* ASSIGNED TASK *
Keep to one stretch of the data below, the lines from the one with "else match body with" up to and including the one with "def State.cfgsError (s", and return that stretch exactly.
**** DATA PROVIDED
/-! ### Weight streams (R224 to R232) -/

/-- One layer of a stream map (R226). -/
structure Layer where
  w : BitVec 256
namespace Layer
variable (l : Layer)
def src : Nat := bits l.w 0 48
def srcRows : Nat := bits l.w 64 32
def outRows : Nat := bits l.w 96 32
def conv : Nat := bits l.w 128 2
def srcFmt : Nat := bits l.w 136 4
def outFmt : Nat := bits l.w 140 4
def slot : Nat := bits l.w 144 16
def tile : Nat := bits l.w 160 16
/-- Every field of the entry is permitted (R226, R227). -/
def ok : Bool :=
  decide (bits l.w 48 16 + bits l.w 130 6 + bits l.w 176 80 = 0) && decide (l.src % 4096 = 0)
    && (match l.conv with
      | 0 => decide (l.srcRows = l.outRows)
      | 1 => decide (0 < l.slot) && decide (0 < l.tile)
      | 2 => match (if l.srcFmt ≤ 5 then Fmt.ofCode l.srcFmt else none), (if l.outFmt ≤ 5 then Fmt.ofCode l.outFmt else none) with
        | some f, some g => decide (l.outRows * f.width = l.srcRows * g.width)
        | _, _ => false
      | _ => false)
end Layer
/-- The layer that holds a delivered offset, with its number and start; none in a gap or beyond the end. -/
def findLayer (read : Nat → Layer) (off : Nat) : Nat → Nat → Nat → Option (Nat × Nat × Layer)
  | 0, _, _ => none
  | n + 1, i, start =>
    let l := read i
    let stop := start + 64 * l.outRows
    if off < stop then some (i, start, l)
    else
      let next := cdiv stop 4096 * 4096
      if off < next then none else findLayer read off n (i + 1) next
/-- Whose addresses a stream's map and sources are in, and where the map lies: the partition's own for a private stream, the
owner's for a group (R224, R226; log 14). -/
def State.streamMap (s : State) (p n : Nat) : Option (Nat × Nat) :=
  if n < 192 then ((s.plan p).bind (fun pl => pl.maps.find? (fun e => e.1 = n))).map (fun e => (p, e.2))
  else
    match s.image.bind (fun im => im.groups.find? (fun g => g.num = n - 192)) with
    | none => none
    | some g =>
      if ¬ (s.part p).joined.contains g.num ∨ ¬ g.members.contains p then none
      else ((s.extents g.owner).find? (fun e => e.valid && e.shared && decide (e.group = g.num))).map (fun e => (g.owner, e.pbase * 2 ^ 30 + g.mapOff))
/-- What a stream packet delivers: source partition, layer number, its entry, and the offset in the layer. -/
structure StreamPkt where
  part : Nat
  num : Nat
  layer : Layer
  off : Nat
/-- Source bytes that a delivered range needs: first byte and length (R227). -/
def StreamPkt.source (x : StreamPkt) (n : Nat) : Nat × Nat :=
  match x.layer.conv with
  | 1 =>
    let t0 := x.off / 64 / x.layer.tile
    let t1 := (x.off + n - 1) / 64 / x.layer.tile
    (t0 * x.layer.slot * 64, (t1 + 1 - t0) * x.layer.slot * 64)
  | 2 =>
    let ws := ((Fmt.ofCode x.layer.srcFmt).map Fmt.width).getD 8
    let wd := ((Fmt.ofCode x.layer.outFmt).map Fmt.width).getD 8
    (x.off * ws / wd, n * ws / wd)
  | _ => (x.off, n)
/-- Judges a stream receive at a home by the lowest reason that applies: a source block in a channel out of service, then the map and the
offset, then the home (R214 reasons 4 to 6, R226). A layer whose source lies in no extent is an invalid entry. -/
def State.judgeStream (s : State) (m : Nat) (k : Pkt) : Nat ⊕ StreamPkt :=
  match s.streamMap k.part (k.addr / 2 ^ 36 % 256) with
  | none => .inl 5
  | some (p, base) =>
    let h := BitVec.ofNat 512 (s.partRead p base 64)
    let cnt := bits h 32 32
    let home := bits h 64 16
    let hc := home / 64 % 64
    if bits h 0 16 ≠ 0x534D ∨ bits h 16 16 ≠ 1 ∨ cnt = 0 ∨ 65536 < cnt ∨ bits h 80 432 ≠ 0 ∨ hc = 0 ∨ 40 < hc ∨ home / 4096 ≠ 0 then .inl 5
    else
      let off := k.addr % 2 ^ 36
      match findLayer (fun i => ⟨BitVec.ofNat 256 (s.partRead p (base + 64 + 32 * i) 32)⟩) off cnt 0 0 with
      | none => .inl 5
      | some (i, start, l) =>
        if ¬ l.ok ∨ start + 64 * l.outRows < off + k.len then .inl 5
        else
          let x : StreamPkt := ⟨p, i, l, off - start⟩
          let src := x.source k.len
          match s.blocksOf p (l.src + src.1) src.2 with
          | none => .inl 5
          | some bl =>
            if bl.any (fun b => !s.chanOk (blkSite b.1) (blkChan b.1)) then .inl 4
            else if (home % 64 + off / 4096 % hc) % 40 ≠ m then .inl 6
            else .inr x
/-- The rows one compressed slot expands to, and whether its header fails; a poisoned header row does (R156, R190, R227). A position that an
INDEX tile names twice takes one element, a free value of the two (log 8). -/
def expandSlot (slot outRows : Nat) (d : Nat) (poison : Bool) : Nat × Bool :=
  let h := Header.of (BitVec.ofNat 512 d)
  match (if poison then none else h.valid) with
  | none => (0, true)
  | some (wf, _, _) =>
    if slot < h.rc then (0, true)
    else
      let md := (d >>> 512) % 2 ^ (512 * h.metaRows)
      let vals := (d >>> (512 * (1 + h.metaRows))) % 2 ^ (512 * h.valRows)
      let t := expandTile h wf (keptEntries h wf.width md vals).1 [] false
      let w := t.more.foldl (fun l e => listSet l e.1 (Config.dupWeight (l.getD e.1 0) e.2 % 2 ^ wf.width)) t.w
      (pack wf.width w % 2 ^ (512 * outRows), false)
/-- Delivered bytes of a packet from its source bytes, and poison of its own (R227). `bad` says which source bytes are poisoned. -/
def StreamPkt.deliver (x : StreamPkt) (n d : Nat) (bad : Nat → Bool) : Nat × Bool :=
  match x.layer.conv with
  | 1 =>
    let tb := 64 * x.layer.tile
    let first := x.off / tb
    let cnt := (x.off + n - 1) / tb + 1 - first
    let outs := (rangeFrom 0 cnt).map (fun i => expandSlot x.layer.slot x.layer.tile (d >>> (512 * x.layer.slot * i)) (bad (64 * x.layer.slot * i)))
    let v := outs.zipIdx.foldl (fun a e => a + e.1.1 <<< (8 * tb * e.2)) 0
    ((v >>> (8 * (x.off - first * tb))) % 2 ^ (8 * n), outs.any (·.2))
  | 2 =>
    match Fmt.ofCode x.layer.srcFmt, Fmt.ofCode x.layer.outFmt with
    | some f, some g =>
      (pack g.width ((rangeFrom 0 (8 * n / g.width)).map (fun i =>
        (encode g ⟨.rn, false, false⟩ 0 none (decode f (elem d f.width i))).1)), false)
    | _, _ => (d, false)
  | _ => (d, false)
********
**** DATA PROVIDED
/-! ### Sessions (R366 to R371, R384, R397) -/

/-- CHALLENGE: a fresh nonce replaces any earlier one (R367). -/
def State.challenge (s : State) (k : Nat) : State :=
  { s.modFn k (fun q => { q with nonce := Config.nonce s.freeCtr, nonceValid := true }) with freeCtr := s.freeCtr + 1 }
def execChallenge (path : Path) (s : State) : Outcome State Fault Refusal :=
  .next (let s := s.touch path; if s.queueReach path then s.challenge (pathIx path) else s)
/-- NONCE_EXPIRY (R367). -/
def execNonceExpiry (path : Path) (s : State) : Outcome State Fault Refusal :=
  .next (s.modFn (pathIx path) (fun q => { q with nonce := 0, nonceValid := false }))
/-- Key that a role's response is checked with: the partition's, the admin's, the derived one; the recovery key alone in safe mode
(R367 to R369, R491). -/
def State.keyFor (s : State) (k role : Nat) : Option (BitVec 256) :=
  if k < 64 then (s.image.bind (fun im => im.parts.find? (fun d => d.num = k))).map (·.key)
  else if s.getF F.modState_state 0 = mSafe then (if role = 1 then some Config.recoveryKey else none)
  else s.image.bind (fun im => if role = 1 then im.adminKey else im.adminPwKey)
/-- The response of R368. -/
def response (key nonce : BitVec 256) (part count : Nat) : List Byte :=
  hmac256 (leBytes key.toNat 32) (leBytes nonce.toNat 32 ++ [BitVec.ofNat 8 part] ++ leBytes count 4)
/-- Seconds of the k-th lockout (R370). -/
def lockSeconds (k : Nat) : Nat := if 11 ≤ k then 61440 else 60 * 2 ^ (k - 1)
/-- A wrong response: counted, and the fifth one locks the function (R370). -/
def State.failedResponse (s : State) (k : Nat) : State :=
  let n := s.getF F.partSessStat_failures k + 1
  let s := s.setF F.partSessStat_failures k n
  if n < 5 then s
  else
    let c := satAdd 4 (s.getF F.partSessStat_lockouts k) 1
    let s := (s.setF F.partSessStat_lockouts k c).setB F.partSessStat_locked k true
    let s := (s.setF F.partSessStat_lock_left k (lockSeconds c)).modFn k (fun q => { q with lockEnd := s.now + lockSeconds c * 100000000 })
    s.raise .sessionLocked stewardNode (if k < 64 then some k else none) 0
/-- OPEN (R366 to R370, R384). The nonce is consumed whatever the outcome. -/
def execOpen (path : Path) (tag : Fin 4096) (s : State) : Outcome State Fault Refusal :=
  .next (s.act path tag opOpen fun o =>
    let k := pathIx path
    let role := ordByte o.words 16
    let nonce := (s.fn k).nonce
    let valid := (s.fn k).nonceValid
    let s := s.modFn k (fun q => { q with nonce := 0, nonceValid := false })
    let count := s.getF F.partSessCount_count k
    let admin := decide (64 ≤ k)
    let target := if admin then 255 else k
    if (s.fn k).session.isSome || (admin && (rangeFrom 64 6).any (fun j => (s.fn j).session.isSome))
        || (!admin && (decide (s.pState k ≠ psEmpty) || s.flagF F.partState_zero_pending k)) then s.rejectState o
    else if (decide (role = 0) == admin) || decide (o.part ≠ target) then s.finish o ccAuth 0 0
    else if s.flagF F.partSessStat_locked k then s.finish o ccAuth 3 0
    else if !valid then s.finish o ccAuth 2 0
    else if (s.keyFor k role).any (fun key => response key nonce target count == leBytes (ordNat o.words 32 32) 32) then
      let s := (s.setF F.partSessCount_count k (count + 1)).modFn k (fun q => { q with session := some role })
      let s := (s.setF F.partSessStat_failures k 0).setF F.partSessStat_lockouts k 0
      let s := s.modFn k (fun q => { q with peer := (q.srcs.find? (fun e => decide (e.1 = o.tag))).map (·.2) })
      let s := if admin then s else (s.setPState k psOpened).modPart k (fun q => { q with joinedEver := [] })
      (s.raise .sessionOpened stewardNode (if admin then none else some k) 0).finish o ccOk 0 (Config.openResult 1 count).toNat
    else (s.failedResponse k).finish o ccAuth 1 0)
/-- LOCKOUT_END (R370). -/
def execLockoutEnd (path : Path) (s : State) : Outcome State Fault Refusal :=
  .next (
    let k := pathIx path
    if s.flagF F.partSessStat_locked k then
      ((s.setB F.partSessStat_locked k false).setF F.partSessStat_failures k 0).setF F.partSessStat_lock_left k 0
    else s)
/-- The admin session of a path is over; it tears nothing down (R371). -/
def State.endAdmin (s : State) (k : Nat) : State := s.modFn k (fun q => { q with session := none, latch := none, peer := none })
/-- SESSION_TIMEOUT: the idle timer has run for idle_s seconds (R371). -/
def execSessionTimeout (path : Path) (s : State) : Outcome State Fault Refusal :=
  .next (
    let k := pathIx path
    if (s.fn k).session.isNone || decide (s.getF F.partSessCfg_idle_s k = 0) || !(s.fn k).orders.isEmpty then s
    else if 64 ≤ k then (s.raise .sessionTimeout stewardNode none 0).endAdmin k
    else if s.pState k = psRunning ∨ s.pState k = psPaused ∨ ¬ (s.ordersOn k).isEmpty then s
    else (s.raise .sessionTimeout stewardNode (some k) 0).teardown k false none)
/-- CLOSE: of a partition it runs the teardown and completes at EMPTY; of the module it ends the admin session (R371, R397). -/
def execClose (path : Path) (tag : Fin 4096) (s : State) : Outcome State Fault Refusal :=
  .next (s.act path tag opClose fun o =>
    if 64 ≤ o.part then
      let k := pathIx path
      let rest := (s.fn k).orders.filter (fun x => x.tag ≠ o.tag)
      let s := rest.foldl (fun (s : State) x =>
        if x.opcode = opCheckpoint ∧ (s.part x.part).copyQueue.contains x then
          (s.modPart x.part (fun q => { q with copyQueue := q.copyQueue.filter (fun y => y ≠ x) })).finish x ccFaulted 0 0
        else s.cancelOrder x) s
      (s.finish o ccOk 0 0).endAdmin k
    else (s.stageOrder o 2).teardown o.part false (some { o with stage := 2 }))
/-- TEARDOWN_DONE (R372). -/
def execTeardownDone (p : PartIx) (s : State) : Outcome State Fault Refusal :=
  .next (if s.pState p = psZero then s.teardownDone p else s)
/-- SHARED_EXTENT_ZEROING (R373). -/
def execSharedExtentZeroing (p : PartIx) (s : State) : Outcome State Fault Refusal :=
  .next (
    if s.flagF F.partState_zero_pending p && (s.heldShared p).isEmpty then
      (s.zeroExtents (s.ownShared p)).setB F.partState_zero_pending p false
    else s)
********
**** DATA PROVIDED
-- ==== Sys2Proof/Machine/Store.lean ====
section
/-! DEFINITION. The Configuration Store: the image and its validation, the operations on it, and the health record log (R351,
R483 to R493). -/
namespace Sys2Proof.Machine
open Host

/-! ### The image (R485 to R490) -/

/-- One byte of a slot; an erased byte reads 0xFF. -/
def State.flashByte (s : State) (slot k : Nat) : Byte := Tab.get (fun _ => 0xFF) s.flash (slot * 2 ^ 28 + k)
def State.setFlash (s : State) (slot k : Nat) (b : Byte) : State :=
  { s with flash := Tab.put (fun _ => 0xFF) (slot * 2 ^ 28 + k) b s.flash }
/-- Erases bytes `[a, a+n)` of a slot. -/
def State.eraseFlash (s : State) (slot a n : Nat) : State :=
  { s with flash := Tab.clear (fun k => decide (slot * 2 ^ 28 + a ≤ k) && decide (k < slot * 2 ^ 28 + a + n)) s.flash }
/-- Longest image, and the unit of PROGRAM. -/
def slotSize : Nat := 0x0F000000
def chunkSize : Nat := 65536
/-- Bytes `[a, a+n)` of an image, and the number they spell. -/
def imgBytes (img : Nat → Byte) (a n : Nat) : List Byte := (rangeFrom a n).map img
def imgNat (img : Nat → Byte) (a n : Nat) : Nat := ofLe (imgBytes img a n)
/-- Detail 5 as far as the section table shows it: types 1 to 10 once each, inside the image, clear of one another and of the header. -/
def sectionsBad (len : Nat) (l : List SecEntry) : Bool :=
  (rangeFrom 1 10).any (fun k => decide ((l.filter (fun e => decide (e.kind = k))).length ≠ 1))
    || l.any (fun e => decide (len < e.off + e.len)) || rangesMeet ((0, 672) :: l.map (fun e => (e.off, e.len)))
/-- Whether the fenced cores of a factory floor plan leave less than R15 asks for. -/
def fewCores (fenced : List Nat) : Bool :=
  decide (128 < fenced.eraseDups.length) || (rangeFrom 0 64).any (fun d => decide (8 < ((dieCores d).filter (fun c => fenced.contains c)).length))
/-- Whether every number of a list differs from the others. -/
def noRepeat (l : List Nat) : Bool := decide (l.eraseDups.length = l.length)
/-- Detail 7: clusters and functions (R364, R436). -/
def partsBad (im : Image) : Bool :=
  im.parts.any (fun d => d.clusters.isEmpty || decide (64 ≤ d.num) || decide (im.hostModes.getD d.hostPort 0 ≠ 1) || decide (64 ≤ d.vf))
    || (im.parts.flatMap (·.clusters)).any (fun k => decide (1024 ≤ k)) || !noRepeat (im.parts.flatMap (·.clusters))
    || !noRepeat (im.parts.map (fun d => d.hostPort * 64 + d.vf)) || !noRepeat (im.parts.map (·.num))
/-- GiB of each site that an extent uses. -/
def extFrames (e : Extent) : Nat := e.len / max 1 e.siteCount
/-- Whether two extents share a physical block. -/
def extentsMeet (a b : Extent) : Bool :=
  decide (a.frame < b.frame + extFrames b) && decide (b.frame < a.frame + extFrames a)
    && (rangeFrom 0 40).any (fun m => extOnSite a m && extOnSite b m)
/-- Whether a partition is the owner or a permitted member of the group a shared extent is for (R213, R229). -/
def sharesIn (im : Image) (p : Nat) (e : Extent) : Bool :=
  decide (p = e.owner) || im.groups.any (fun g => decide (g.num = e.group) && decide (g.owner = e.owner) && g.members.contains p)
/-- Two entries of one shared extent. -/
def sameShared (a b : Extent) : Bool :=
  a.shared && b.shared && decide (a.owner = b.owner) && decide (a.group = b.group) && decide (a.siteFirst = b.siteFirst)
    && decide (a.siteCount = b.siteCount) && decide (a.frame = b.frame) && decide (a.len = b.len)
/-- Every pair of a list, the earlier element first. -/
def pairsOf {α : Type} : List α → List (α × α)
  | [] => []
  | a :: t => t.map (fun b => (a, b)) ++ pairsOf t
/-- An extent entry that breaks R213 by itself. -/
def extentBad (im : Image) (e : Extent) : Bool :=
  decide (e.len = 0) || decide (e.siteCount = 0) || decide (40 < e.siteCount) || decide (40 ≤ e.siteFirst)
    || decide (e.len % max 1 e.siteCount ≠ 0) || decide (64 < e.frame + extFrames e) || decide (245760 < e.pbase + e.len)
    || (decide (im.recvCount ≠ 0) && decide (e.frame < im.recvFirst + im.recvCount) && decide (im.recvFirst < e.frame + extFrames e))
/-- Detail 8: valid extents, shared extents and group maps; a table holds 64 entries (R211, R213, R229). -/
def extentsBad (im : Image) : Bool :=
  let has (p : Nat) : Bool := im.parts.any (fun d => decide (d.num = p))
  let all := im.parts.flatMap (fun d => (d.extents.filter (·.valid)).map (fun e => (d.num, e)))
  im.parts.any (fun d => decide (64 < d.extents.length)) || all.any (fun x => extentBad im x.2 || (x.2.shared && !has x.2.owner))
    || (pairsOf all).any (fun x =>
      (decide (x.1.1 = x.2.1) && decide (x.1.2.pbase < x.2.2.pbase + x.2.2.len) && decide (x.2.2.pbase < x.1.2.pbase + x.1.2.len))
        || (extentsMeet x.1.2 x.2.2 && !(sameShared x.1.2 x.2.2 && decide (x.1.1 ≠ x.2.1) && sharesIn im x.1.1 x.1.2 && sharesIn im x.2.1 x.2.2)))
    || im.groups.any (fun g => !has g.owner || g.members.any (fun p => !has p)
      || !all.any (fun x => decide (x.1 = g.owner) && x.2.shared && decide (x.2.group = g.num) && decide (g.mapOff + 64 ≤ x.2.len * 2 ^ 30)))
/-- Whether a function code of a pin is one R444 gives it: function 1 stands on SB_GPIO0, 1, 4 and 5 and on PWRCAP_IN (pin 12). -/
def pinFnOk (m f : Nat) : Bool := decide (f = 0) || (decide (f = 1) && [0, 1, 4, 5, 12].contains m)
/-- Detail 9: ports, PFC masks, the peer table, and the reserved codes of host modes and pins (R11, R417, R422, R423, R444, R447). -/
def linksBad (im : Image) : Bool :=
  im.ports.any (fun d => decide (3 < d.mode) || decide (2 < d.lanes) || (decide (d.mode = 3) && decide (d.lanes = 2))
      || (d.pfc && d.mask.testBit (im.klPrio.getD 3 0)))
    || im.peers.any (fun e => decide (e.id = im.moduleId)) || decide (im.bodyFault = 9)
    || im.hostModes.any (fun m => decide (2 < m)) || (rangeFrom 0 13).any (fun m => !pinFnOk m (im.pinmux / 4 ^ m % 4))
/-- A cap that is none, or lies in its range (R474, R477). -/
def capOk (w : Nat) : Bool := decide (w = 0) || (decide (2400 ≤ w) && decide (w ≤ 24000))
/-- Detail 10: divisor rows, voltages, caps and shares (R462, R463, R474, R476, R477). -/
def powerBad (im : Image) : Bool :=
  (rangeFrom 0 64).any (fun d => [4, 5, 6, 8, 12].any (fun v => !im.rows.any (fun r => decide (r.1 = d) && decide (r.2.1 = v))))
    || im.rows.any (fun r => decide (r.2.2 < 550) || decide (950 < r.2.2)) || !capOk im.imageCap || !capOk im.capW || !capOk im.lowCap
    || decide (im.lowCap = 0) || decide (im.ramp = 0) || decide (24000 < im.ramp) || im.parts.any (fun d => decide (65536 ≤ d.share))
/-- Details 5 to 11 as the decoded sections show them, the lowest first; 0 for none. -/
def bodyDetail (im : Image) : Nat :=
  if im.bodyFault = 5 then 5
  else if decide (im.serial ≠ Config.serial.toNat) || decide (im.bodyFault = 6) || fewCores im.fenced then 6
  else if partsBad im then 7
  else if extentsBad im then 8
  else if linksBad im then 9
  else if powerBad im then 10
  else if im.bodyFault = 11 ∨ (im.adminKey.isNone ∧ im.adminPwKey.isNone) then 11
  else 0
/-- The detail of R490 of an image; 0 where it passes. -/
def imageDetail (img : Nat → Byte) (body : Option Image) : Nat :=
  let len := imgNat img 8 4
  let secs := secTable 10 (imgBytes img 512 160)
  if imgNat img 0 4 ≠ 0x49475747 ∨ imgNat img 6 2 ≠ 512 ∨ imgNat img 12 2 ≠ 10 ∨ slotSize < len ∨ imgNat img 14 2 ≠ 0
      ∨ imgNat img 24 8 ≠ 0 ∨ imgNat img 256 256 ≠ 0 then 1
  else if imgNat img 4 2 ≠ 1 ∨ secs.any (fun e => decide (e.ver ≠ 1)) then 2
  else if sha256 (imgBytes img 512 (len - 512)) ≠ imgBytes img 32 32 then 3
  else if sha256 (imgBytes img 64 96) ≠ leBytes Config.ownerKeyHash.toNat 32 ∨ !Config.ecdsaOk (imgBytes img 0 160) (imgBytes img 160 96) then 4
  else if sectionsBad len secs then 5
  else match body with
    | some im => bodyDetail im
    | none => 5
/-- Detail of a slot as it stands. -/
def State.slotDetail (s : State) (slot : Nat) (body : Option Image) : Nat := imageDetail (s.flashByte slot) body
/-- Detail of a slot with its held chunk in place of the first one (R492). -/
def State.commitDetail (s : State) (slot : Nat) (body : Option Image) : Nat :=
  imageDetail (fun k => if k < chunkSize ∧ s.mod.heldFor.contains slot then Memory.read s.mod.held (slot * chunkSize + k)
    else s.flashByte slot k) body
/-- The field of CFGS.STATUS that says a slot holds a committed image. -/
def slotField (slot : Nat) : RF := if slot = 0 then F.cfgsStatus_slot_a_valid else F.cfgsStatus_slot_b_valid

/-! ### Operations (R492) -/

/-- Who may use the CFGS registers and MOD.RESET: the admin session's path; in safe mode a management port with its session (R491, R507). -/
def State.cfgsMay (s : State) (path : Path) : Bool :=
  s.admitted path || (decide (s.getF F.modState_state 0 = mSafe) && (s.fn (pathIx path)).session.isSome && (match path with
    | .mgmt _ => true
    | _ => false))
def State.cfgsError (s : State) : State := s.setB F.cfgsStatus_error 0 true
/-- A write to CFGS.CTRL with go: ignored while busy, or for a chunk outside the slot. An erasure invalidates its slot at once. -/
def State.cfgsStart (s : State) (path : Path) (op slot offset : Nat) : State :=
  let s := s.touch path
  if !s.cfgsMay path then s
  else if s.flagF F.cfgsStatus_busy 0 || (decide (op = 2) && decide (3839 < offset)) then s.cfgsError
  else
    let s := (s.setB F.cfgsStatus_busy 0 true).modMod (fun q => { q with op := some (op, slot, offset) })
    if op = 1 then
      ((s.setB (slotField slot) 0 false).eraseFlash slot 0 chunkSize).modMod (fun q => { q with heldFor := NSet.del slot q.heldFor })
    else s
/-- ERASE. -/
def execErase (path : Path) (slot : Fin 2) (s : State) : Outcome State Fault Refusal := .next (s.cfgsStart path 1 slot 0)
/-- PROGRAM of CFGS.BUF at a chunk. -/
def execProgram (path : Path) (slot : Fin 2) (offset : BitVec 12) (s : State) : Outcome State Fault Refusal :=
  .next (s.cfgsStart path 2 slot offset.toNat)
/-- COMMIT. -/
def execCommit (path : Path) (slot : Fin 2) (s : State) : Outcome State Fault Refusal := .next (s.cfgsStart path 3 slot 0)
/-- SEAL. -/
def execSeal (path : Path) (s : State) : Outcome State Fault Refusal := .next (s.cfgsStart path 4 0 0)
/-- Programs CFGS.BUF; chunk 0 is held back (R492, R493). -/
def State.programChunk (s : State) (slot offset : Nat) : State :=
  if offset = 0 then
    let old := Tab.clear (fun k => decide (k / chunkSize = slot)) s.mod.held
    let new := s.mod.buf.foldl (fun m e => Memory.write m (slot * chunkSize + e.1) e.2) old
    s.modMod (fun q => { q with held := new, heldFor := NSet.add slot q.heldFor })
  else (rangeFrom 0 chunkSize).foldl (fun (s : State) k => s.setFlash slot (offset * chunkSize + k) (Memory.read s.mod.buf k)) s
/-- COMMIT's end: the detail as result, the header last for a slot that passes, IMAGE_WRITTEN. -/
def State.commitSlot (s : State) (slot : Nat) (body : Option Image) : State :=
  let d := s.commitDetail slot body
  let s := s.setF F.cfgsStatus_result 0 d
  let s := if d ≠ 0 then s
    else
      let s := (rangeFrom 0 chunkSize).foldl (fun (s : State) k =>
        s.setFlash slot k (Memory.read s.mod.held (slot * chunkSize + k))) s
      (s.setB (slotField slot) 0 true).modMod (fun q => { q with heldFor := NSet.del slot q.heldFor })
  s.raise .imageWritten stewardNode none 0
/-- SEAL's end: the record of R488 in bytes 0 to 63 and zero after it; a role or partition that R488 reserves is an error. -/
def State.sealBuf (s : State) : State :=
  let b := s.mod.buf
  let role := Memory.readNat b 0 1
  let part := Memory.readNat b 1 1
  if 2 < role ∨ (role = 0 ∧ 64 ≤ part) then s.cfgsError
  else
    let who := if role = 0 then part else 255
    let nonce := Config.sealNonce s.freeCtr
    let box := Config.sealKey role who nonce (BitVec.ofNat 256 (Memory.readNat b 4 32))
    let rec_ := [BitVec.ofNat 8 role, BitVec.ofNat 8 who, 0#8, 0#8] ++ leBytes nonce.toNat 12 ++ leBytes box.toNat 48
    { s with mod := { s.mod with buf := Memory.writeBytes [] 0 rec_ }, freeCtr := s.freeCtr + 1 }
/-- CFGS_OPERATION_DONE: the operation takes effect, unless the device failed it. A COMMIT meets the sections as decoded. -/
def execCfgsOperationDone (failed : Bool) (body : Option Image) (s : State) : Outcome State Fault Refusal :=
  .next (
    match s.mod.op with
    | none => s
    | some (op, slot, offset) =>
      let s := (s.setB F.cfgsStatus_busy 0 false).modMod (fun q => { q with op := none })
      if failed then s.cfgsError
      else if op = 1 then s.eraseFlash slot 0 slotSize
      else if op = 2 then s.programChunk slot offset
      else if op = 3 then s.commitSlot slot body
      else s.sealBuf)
********
* WRITTEN RESPONSE *
  else match body with
    | some im => bodyDetail im
    | none => 5
/-- Detail of a slot as it stands. -/
def State.slotDetail (s : State) (slot : Nat) (body : Option Image) : Nat := imageDetail (s.flashByte slot) body
/-- Detail of a slot with its held chunk in place of the first one (R492). -/
def State.commitDetail (s : State) (slot : Nat) (body : Option Image) : Nat :=
  imageDetail (fun k => if k < chunkSize ∧ s.mod.heldFor.contains slot then Memory.read s.mod.held (slot * chunkSize + k)
    else s.flashByte slot k) body
/-- The field of CFGS.STATUS that says a slot holds a committed image. -/
def slotField (slot : Nat) : RF := if slot = 0 then F.cfgsStatus_slot_a_valid else F.cfgsStatus_slot_b_valid

/-! ### Operations (R492) -/

/-- Who may use the CFGS registers and MOD.RESET: the admin session's path; in safe mode a management port with its session (R491, R507). -/
def State.cfgsMay (s : State) (path : Path) : Bool :=
  s.admitted path || (decide (s.getF F.modState_state 0 = mSafe) && (s.fn (pathIx path)).session.isSome && (match path with
    | .mgmt _ => true
    | _ => false))
def State.cfgsError (s : State) : State := s.setB F.cfgsStatus_error 0 true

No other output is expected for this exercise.